EXERCISE AIM:
Isolate every line in the records below with "simp" in it.

PROVIDED DATA:
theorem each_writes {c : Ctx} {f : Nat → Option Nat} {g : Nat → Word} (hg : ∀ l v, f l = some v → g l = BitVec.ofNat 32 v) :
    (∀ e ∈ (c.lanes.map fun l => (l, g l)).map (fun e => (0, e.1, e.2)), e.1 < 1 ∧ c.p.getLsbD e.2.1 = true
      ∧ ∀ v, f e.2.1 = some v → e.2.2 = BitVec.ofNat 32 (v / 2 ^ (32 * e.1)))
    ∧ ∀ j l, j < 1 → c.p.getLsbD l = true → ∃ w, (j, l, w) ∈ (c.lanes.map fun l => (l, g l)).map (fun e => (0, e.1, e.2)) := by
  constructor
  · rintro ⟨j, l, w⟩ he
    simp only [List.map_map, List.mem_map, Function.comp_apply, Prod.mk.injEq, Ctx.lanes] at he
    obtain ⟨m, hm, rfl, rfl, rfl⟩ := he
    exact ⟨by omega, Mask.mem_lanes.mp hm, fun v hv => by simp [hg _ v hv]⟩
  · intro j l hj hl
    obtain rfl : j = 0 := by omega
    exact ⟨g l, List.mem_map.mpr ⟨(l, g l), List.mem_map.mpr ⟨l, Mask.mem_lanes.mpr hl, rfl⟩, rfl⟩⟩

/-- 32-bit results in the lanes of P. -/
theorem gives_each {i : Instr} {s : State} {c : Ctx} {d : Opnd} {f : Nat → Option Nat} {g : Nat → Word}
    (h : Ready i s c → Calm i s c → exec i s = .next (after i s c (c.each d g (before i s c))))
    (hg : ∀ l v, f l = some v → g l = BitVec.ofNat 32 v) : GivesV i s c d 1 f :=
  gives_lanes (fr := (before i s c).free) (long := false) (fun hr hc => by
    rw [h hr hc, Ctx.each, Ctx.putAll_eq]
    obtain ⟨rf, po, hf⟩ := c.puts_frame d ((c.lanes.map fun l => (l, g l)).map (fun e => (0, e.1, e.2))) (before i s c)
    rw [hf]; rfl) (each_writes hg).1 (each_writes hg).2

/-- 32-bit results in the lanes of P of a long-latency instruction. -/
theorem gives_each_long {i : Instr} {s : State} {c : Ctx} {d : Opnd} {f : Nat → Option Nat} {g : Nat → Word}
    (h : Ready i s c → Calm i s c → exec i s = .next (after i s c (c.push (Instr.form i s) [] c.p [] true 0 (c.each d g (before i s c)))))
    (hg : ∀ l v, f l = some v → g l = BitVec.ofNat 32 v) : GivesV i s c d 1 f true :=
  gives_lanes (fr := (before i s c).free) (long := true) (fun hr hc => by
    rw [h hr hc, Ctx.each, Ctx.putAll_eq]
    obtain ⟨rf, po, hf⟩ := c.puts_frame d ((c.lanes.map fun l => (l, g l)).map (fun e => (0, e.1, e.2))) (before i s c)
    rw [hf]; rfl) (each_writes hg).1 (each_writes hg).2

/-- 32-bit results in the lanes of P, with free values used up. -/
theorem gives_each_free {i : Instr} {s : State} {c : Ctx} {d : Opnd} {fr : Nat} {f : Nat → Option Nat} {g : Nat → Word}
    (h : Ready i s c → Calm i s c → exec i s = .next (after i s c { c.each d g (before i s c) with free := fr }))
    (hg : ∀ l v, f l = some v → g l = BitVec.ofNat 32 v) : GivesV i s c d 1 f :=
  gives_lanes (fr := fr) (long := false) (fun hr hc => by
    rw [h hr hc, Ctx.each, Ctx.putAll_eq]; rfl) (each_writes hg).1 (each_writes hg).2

YOUR SOLUTION:
    simp only [List.map_map, List.mem_map, Function.comp_apply, Prod.mk.injEq, Ctx.lanes] at he
    exact ⟨by omega, Mask.mem_lanes.mp hm, fun v hv => by simp [hg _ v hv]⟩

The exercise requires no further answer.